Me contuve, como dije, de expresar mis emociones; pero a partir de


entonces me mostré frío con ella; aunque ella no debió de darse cuenta, o es que
no le importó, pues Helga no era tan poco muy cálida que digamos.

Después de que hicimos el amor y de estar un rato tumbados y abrazados,


lo que más deseé fue irme de la cabaña; de pronto quería estar solo. Necesitaba
comprender mis emociones y pensar. Me preguntaba si no me habría excedido en
mi horror ante la visión de la uña de Helga. Quizá sí... Sin embargo, a partir de
aquella noche, evité, siempre que ella se desnudaba para mí, mirar sus pies. Y
eso me torturaba: ¿iba a dejar que esa minucia de su anatomía afectara a mi
relación con ella? La luz de su belleza, ¿no habría de cegarme para cualquier
defecto de su cuerpo? El optimismo que siempre trae para mí la mañana, me hizo
ser más razonable, aunque sólo de puertas hacia adentro, como se dice; y mis
sentimientos se templaron. Después de todo, también la quería.

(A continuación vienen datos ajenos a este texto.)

-- ==== Sys2Proof/Machine/State.lean ====
section
/-! DEFINITION. Machine/State.lean: the state of the machine, as plain data, the reasons a step can stop, and the state after reset
(10_state.md). -/

namespace Sys2Proof.Machine

/-! ### The state of a hart -/

/-- The trap registers that each mode has under its own letter: `xepc`, `xcause`, `xtvec`, `xscratch`, `xbadaddr`
(10_state.md R48 to R52). -/
structure TrapRegs where
  /-- `mepc`, `hepc`, `sepc`, `uepc` (R50). -/
  epc : Word
  /-- `mcause`, `hcause`, `scause`, `ucause` (R48, R49). -/
  cause : Word
  /-- `mtvec`, `htvec`, `stvec`, `utvec` (R51). -/
  tvec : Word
  /-- `mscratch`, `hscratch`, `sscratch`, `uscratch` (R52). -/
  scratch : Word
  /-- `mbadaddr`, `hbadaddr`, `sbadaddr`, `ubadaddr` (R52). -/
  badaddr : Word
deriving DecidableEq, Repr

/-- A load from a claim register whose response is outstanding (20_memory.md R96): its target and its destination register. -/
structure Waiting where
  target : Nat
  rd : BitVec 5
deriving DecidableEq, Repr

/-- The state of one hart (10_state.md R20). -/
structure Hart where
  /-- `x[0]` to `x[31]` (R23). -/
  x : Vector Word 32
  /-- The program counter (R22). -/
  pc : Word
  /-- The current privilege mode (R21). -/
  priv : Mode
  /-- `mstatus` (R24). -/
  mstatus : Word
  /-- `mip` (R32). -/
  mip : Word
  /-- `mie` (R42). -/
  mie : Word
  /-- `medeleg`, `hedeleg`, `sedeleg` (R44, R47). -/
  medeleg : Word
  hedeleg : Word
  sedeleg : Word
  /-- `mideleg`, `hideleg`, `sideleg` (R45, R47). -/
  mideleg : Word
  hideleg : Word
  sideleg : Word
  /-- `mepc`, `mcause`, `mtvec`, `mscratch`, `mbadaddr`. -/
  mTrap : TrapRegs
  /-- `hepc`, `hcause`, `htvec`, `hscratch`, `hbadaddr`. -/
  hTrap : TrapRegs
  /-- `sepc`, `scause`, `stvec`, `sscratch`, `sbadaddr`. -/
  sTrap : TrapRegs
  /-- `uepc`, `ucause`, `utvec`, `uscratch`, `ubadaddr`, with the extension N (R55). -/
  uTrap : TrapRegs
  /-- The counters `cycle` and `instret` (R56), at the value of their last read (notes/assumptions/19.md). -/
  cycle : BitVec 64
  instret : BitVec 64
  /-- `mtimecmp[h]` (R57). -/
  mtimecmp : BitVec 64
  /-- The claim load that holds the hart, if there is one (20_memory.md R96). -/
  waiting : Option Waiting
deriving DecidableEq, Repr

/-! ### The state of the PLIC -/

/-- The state of one gateway (10_state.md R60). -/
structure Gateway where
  /-- `inflight[s]`: a request was forwarded and its completion has not been received. -/
  inflight : Bool
  /-- `level[s]`: the input of a level-triggered gateway. -/
  level : Bool
  /-- `queued[s]`: events received and not yet forwarded. -/
  queued : Nat
deriving DecidableEq, Repr

/-- A gateway with no input, nothing queued and nothing in flight. -/
def Gateway.idle : Gateway := ⟨false, false, 0⟩

/-- A register write request to the PLIC core (10_state.md R61, 60_exceptions.md R234). -/
inductive PlicWrite where
  /-- `prio[s] <- v`. -/
  | prio (s : Nat) (v : Nat)
  /-- Word w of the enables of target t `<- v`. -/
  | enable (t : Nat) (w : Nat) (v : BitVec 32)
  /-- `thr[t] <- v`. -/
  | threshold (t : Nat) (v : Nat)
deriving DecidableEq, Repr

/-- A claim response on its way to the hart that sent the claim (10_state.md R61). -/
structure ClaimResponse where
  hart : Nat
  target : Nat
  id : Nat
deriving DecidableEq, Repr

/-- The state of the PLIC: the core, the gateways and the messages in flight (10_state.md R59, R60, R61). -/
structure Plic where
  /-- `prio[s]` of the variable sources; unlisted is 0. -/
  prio : List (Nat × Nat)
  /-- `IP[s]`, bit s. -/
  ip : BitVec 1024
  /-- `IE[t][s]`, bit s of target t; unlisted is 0. -/
  ie : List (Nat × BitVec 1024)
  /-- `thr[t]`; unlisted is 0. -/
  thr : List (Nat × Nat)
  /-- The gateways; unlisted is idle. -/
  gateways : List (Nat × Gateway)
  /-- `reqQ`: interrupt requests from gateways to the core. -/
  reqQ : List Nat
  /-- `wrQ`: register writes to the core, each with the hart that sent it. -/
  wrQ : List (Nat × PlicWrite)
  /-- `claimQ`: claims, each with the hart that sent it and its target. -/
  claimQ : List (Nat × Nat)
  /-- `respQ`: claim responses. -/
  respQ : List ClaimResponse
  /-- `complQ`: completions, each a target and a source id. -/
  complQ : List (Nat × Nat)
deriving DecidableEq, Repr

/-! ### The schedule -/

/-- One step of one agent (00_scope.md R3). A state's schedule says which agents step next and what the environment does
(notes/assumptions/3.md). -/
inductive Event where
  /-- Hart h executes its next instruction, or finishes its outstanding claim load. -/
  | run (h : Nat)
  /-- Hart h takes interrupt i, if it is takeable (60_exceptions.md R198). -/
  | interrupt (h i : Nat)
  /-- The timer advances (60_exceptions.md R221). -/
  | tick
  /-- The comparator of hart h sets MTIP (60_exceptions.md R222). -/
  | compare (h : Nat)
  /-- The environment drives the input of level gateway s (60_exceptions.md R231). -/
  | line (s : Nat) (b : Bool)
  /-- An edge or a message arrives at gateway s (60_exceptions.md R231). -/
  | edge (s : Nat)
  /-- The platform drives the local interrupt bit i of hart h (10_state.md R41). -/
  | localIrq (h i : Nat) (b : Bool)
  /-- Gateway s forwards a request (60_exceptions.md R231). -/
  | forward (s : Nat)
  /-- The core accepts a request of gateway s (60_exceptions.md R232). -/
  | accept (s : Nat)
  /-- The core performs the oldest register write of hart h (60_exceptions.md R234). -/
  | plicWrite (h : Nat)
  /-- The core processes the claim of hart h (60_exceptions.md R233). -/
  | plicClaim (h : Nat)
  /-- Gateway s receives a completion from target t (60_exceptions.md R239). -/
  | complete (t s : Nat)
  /-- The notification of target t arrives (60_exceptions.md R237). -/
  | notify (t : Nat)
deriving DecidableEq, Repr

/-! ### Memory -/

/-- RAM: bytes by physical address, in the canonical form of Machine/Store.lean. -/
abbrev Memory := List Host.Cell

/-- What a byte of RAM that nothing has written reads as (DESIGN CHOICE, notes/assumptions/9.md). -/
def blankByte : Byte := 0#8

/-- Which harts have read and written a byte of RAM (20_memory.md R97; the model's own, notes/assumptions/26.md). -/
structure RamUse where
  readers : List Nat
  writers : List Nat
deriving DecidableEq, Repr

/-- A byte no hart has accessed. -/
def RamUse.none : RamUse := ⟨[], []⟩

/-! ### Synchronous exceptions -/

/-- The synchronous exceptions of Table 3.6 (60_exceptions.md R181). -/
inductive Exn where
  | fetchMisaligned
  | fetchFault
  | illegal
  | breakpoint
  | loadMisaligned
  | loadFault
  | storeMisaligned
  | storeFault
  /-- Environment call from a mode. -/
  | envCall (y : Mode)
deriving DecidableEq, Repr

/-! ### The state of the machine -/

/-- The whole machine. `hart` is the current hart, whose number is `hid`; `parked` are the other harts with their numbers
(notes/assumptions/4.md). -/
structure State where
  /-- The parameters, which no step changes (00_scope.md R2). -/
  cfg : Config
  /-- The number of the current hart. -/
  hid : Nat
  /-- The current hart. -/
  hart : Hart
  /-- Every other hart, with its number. -/
  parked : List (Nat × Hart)
  /-- RAM (20_memory.md R97). -/
  mem : Memory
  /-- The record of RAM accesses that R97 needs (notes/assumptions/26.md). -/
  ramUse : List (Nat × RamUse)
  /-- `mtime` (10_state.md R57). -/
  mtime : BitVec 64
  /-- The PLIC. -/
  plic : Plic
  /-- The events to come (notes/assumptions/3.md). -/
  sched : List Event
  /-- How many free values were drawn (notes/assumptions/10.md). -/
  draws : Nat
deriving DecidableEq, Repr

/-! ### The reasons a step can stop -/

/-- Why a data or fetch access is one the spec gives no meaning (20_memory.md R81, R84, R88, R89, R92, R93). -/
inductive AccessError where
  /-- A reserved or unlisted PLIC address (R92). -/
  | plicReserved
  /-- A PLIC access that is no aligned 32-bit word (R84). -/
  | plicWidth
  /-- A PLIC access without permission (R93). -/
  | plicDenied
  /-- A store to the pending array (R92, R251). -/
  | pendingWrite
  /-- An MSIP access from below M (R89). -/
  | msipDenied
  /-- A timer access from below M (R88). -/
  | timerDenied
  /-- An MSIP or timer access of a width or offset that R85 and R89 do not give. -/
  | deviceWidth
  /-- A store to `mtime`, which is read-only to software (D17). -/
  | timeReadOnly
  /-- An address in no region (R81). -/
  | unmapped
deriving DecidableEq, Repr

/-- The machine stops: the step reached something the spec's machine does not have. -/
inductive Fault where
  /-- LW or SW at an address in no region (R81), under the policy `stop`. Safe: the spec gives the access no meaning. -/
  | unmapped (a : Nat)
  /-- An instruction fetch outside the program text (R81, R100), under the policy `stop`. Safe. -/
  | fetchUnmapped (a : Nat)
  /-- Two harts touch one byte of RAM, one of them storing (R97). Safe: the spec gives such a program no meaning. -/
  | ramRace (a : Nat)
deriving DecidableEq, Repr

/-- The model gives the step no meaning. -/
inductive Refusal where
  /-- An instruction whose meaning is not written; raised by no arm of this model. -/
  | notModelled (mnemonic : String)
  /-- LW or SW at a device address that the spec refuses, under the policy `stop`. Safe. -/
  | device (e : AccessError) (a : Nat)
  /-- SW into the program text (R100). Safe. -/
  | storeToText (a : Nat)
  /-- A CSR write that makes VM, PUM or MPRV of `mstatus` non-zero (R31). Safe. -/
  | translationBits
  /-- A CSR write that puts an unsupported mode into an xPP field (10_state.md R27), where the configuration refuses it. Safe: R27
  refuses it. -/
  | unsupportedMode
  /-- A CSR write of an Exception Code to `xcause` that the implementation cannot produce (10_state.md R48), where the configuration
  refuses it. Safe: R48 refuses it. -/
  | unsupportedCode
  /-- A register write that sets a priority or threshold above `MAX_PRI` (60_exceptions.md R234), where the configuration refuses it:
  raised by the PLIC core's step, and by a PLIC register load that waits for the hart's own writes. Safe: R234 refuses it. -/
  | highPriority (v : Nat)
  /-- An instruction, or the finish of a claim load, whose `pc + 4` overflows 2^XLEN (10_state.md R22), where the configuration refuses
  it. Safe: R22 refuses it. -/
  | pcOverflow
  /-- The timer event at `mtime` = 2^64 - 1: the premise of R221 is that this does not happen. Safe. -/
  | mtimeOverflow
deriving DecidableEq, Repr

/-- The three outcomes of a step of this machine. -/
abbrev Outcome := Host.Outcome State Fault Refusal

/-! ### Reset -/

/-- Trap registers after reset: unspecified by R63, zero here (DESIGN CHOICE, notes/assumptions/5.md). -/
def TrapRegs.reset : TrapRegs := ⟨0#64, 0#64, 0#64, 0#64, 0#64⟩

/-- A hart after reset (10_state.md R63): M-mode, at `RESET_PC`, interrupts off, hard-wired bits at their values; what R63
leaves unspecified is zero (DESIGN CHOICE, notes/assumptions/5.md). -/
def Hart.reset (c : Config) : Hart where
  x := Vector.replicate 32 0#64
  pc := c.resetPc
  priv := .m
  mstatus := fixMstatus c 0#64
  mip := 0#64
  mie := 0#64
  medeleg := 0#64
  hedeleg := 0#64
  sedeleg := 0#64
  mideleg := 0#64
  hideleg := 0#64
  sideleg := 0#64
  mTrap := TrapRegs.reset
  hTrap := TrapRegs.reset
  sTrap := TrapRegs.reset
  uTrap := TrapRegs.reset
  cycle := 0#64
  instret := 0#64
  mtimecmp := 0#64
  waiting := none

/-- The PLIC after reset (10_state.md R63): nothing pending, in flight or queued. -/
def Plic.reset : Plic where
  prio := []
  ip := 0#1024
  ie := []
  thr := []
  gateways := []
  reqQ := []
  wrQ := []
  claimQ := []
  respQ := []
  complQ := []

/-- The machine of any configuration after reset: every hart at `RESET_PC` in M-mode (10_state.md R63, 70_reset_and_hazards.md
R302), hart 0 the current one. -/
def State.resetWith (c : Config) : State where
  cfg := c
  hid := 0
  hart := Hart.reset c
  parked := (List.range (c.nharts - 1)).map (fun k => (k + 1, Hart.reset c))
  mem := []
  ramUse := []
  mtime := 0#64
  plic := Plic.reset
  sched := []
  draws := 0

/-- The machine right after reset, with the default configuration (notes/assumptions/1.md). -/
def State.reset : State := State.resetWith Config.default

end Sys2Proof.Machine
end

Pero el cambio, me gustase o no, ya se había producido. Helga perdió el


pudor normal del principio, aunque nunca tuvo demasiado, y comenzó a adquirir la
costumbre de pasearse, cuando estábamos solos, completamente desnuda.
Además, le gustaba ir descalza; quizá porque libre de ropa se sentía también libre
de convenciones, a gusto con su belleza telúrica por lo que tenía de mediterránea.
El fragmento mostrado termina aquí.